The Litigation was brought by the Foundation on behalf of the International Class, consisting primarily of international investors outside the US and Brazilian investors who bought their shares on the B3 stock exchange in Brazil and lost money when the price of Petrobras’ shares and bonds dropped in the wake of the sprawling kickback and corruption scandal. Investors, that have not already, can register their claims for losses with the Foundation’s administrator (ISAF).1

In spite of its attempt to characterize itself as a “victim,” the Dutch court, amongst other things, as to the unlawful acts of Petrobras under various international laws including Brazilian law, ruled that “contrary to what is believed by Petrobras et al., the court holds Petrobras can be blamed for the fraud and for the published incorrect annual and quarterly figures”. The court also found that Petrobras cannot hide behind a few rogue executives and that the “lack of supervision by several board members may be attributed to Petrobras as a company.” Furthermore, the court found that “the fact that serious corruption occurs is undoubtedly a relevant fact and makes it impossible to say that the financial data is correct and complete.” In addition, the court found Petrobras’ statements regarding its internal controls and anti-corruption polices were false.

As to actual damage claims, the court found “there is every reason to believe that the drop in the share price was in part caused by the revelations about the fraud” and that “it is sufficiently plausible that Petrobras investors have suffered damages as a result of Petrobras’ unlawful acts.”

Dick Bouma, chairman of the Foundation, welcomes the 26 July ruling:

“This judgment confirms that the widespread fraud within Petrobras is not some oversight by a few low-ranking individuals that caused Petrobras to be a mere victim of the scandal, as Petrobras repeatedly told the court.
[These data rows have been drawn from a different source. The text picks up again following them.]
-- ==== Sys2Proof/Tests/Slice0.lean ====
section
/-! SUPPORT. The model's own tests: ill-formed terms that WellFormed refuses, words written out from the spec that decode
to the instruction they stand for, at most two one-step tests an instruction, and for each obligation with hypotheses a
state and operands that meet them. Expected values are those of 95_test_vectors.md (V…, S…, P…) or of the rule named. -/

namespace Sys2Proof.Tests

open Sys2Proof Sys2Proof.Machine

/-! ### Helpers -/

/-- A standard build right after reset. -/
def fresh (r : Role) : State := State.resetOf (Config.standard r)

/-- The slave of 95_test_vectors.md S6: 4× supported, 8× certified. -/
def slave : State := { fresh .slave with localCaps := ⟨0x24, 0x00, 0x20, 0x00⟩ }

/-- A master in a wait state for target 4× with test speed 8×, `seq_t0 = 1000`. -/
def master (q : SeqState) : State :=
  { fresh .master with seqState := q, seqTarget := .x4, seqTest := .x8, seqT0 := 1000, seqTimeout := 30, now := 1005 }

/-- A block at 4× with given timestamps, for the watchdog vectors V111 to V118. -/
def atX4 (rx tx now : Ms) : State :=
  { fresh .slave with currentSpeed := .x4, lastRxTime := rx, lastAsTxTime := tx, now := now }

/-- A state inside a frame: the buffer holds `body`. -/
def inFrame (s : State) (body : List Byte) : State := withFrameBody body s

/-- The RTL build: a FIFO of `d` entries holding `es`. -/
def withFifo (d : Nat) (es : List Event) (s : State) : State :=
  { s with cfg := { s.cfg with evFifoDepth := some d }, fifo := es }

/-- The result answers next, and the state passes. -/
def gives (r : Result) (p : State → Bool) : Bool :=
  match r with
  | .next t => p t
  | .fault _ => false
  | .refused _ => false

/-- The state after one step. -/
def after (s : State) : State :=
  match step s with
  | .next t => t
  | .fault _ => s
  | .refused _ => s

/-- A step that answers next answers `after`. -/
theorem step_after {s : State} (h : gives (step s) (fun _ => true) = true) : step s = .next (after s) := by
  unfold after
  cases hs : step s with
  | next t => rfl
  | fault e => cases e
  | refused e => simp [gives, hs] at h

/-- The state with one sample listed. -/
def offered (p : PortSample) (s : State) : State := { s with inputs := [p] }

/-- The sample of an idle step. -/
def idleSample (t : Ms) : PortSample := { byteSample t 0x00 with rxValid := false }

/-- The sample of a reset step that also offers a byte and a command (V120). -/
def resetSample : PortSample := { byteSample 7 0x10 with rst := true, cmdValid := true, cmdWord := 4 }

/-! ### WellFormed -/

theorem test_short_pattern_is_ill_formed : wellFormed (.speedTest [0x55, 0x55]) = false := by decide
theorem test_long_pattern_is_ill_formed : wellFormed (.speedResult (testPattern ++ [0x00])) = false := by decide
theorem test_start_byte_is_no_plain_byte : wellFormed (.rxByte 0xF0) = false := by decide
theorem test_end_byte_is_no_plain_byte : wellFormed (.rxByte 0xF7) = false := by decide
theorem test_active_sense_is_no_plain_byte : wellFormed (.rxByte 0xFE) = false := by decide
theorem test_plain_byte_is_well_formed : wellFormed (.rxByte 0x80) = true := by decide

/-! ### Decoding words written out from 30_encoding.md R70 to R74, R82, R83 -/

theorem test_decode_speedRequest :
    decodeFrame [0xF0, 0x00, 0x20, 0x3C, 0x00, 0x00, 0x10, 0xF7] = .accept .speedRequest := by decide
theorem test_decode_speedAnswer :
    decodeFrame [0xF0, 0x00, 0x20, 0x3C, 0x00, 0x00, 0x11, 0x05, 0x01, 0x04, 0x02, 0xF7] =
      .accept (.speedAnswer 0x05 0x01 0x04 0x02) := by decide
theorem test_decode_speedNegotiate :
    decodeFrame [0xF0, 0x00, 0x20, 0x3C, 0x00, 0x00, 0x12, 0x07, 0x04, 0xF7] = .accept (.speedNegotiate 0x07 0x04) := by
  decide
theorem test_decode_speedAck :
    decodeFrame [0xF0, 0x00, 0x20, 0x3C, 0x00, 0x00, 0x13, 0xF7] = .accept .speedAck := by decide
theorem test_decode_speedTest :
    decodeFrame [0xF0, 0x00, 0x20, 0x3C, 0x00, 0x00, 0x14, 0x55, 0x55, 0x55, 0x55, 0x00, 0x00, 0x00, 0x01, 0xF7] =
      .accept (.speedTest [0x55, 0x55, 0x55, 0x55, 0x00, 0x00, 0x00, 0x01]) := by decide
theorem test_decode_speedResult :
    decodeFrame [0xF0, 0x00, 0x20, 0x3C, 0x00, 0x00, 0x15, 0x55, 0x55, 0x55, 0x55, 0x00, 0x00, 0x00, 0x00, 0xF7] =
      .accept (.speedResult [0x55, 0x55, 0x55, 0x55, 0x00, 0x00, 0x00, 0x00]) := by decide
theorem test_decode_speedTest2 :
    decodeFrame [0xF0, 0x00, 0x20, 0x3C, 0x00, 0x00, 0x16, 0xF7] = .accept .speedTest2 := by decide
theorem test_decode_speedResult2 :
    decodeFrame [0xF0, 0x00, 0x20, 0x3C, 0x00, 0x00, 0x17, 0xF7] = .accept .speedResult2 := by decide
theorem test_decode_speedPush :
    decodeFrame [0xF0, 0x00, 0x20, 0x3C, 0x00, 0x00, 0x20, 0x84, 0xF7] = .accept (.speedPush 0x84) := by decide
theorem test_decode_bytes :
    decodeByte 0xF0 = .rxF0 ∧ decodeByte 0xF7 = .rxF7 ∧ decodeByte 0xFE = .rxFE ∧ decodeByte 0xFF = .rxByte 0xFF := by
  decide
theorem test_decode_reserved :
    decodeCommand 0x0000000000 = .reserved0 ∧ decodeCommand 0xFFFFFFFF7E = .reserved6 ∧
      decodeCommand 0x0000000007 = .reserved7 := by decide
theorem test_decode_setSupported :
    decodeCommand 0x00000000B9 = .setSupported 7 true ∧ decodeCommand 0x0000000021 = .setSupported 4 false := by decide
theorem test_decode_negotiate : decodeCommand 0x0000001E22 = .negotiate 4 30 := by decide
theorem test_decode_push : decodeCommand 0xFFFFFFFF3B = .push 7 := by decide
theorem test_decode_watchdog :
    decodeCommand 0x0000000004 = .tick ∧ decodeCommand 0x0000000005 = .sendActiveSense := by decide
The judgment makes clear that this fraud occurred at executive management level and directly affected the financial positions of those who invested in Petrobras. For years, Petrobras raised billions of dollars in capital from investors arguing it operated within the highest anti-corruption standards. Petrobras’ narrative has now burst.”

As a (final) next step in these proceedings, the court will, inter alia, seek guidance from the International Legal Institute in the Hague as to the application of direct losses under Brazilian law in this case. This additional clarification is sought in response to Petrobras’ defensive argument, that shareholders did not suffer direct losses as a direct result of the fraud and the massive drop in share prices.

In addition to the opinion of the Foundation’s Brazilian legal experts, which was submitted to the court, the Foundation is very confident that the damages that directly hit shareholder portfolios and books qualify as direct damages.

In this respect, it is important to note that, while Petrobras and PricewaterhouseCoopers, the company’s former independent auditors, settled a separate lawsuit several years ago with a subset of Petrobras investors acquiring shares via US ADRs (American Deposit Receipts for underlying Petrobras shares in Brazil) on the NYSE and USD-denominated bonds (the “US Class”), the even larger International Class represented here, were left empty handed. That may now all change. The International Class have estimated claims for more than USD $20 billion in damages. For comparison, the US Class damages were estimated to be approximately $15 billion and they received USD $2,95 billion from Petrobras through the US class action settlements. The Dutch court agreed with the Foundation that “the Settlement Petrobras reached in the US litigation did not concern all its investors.”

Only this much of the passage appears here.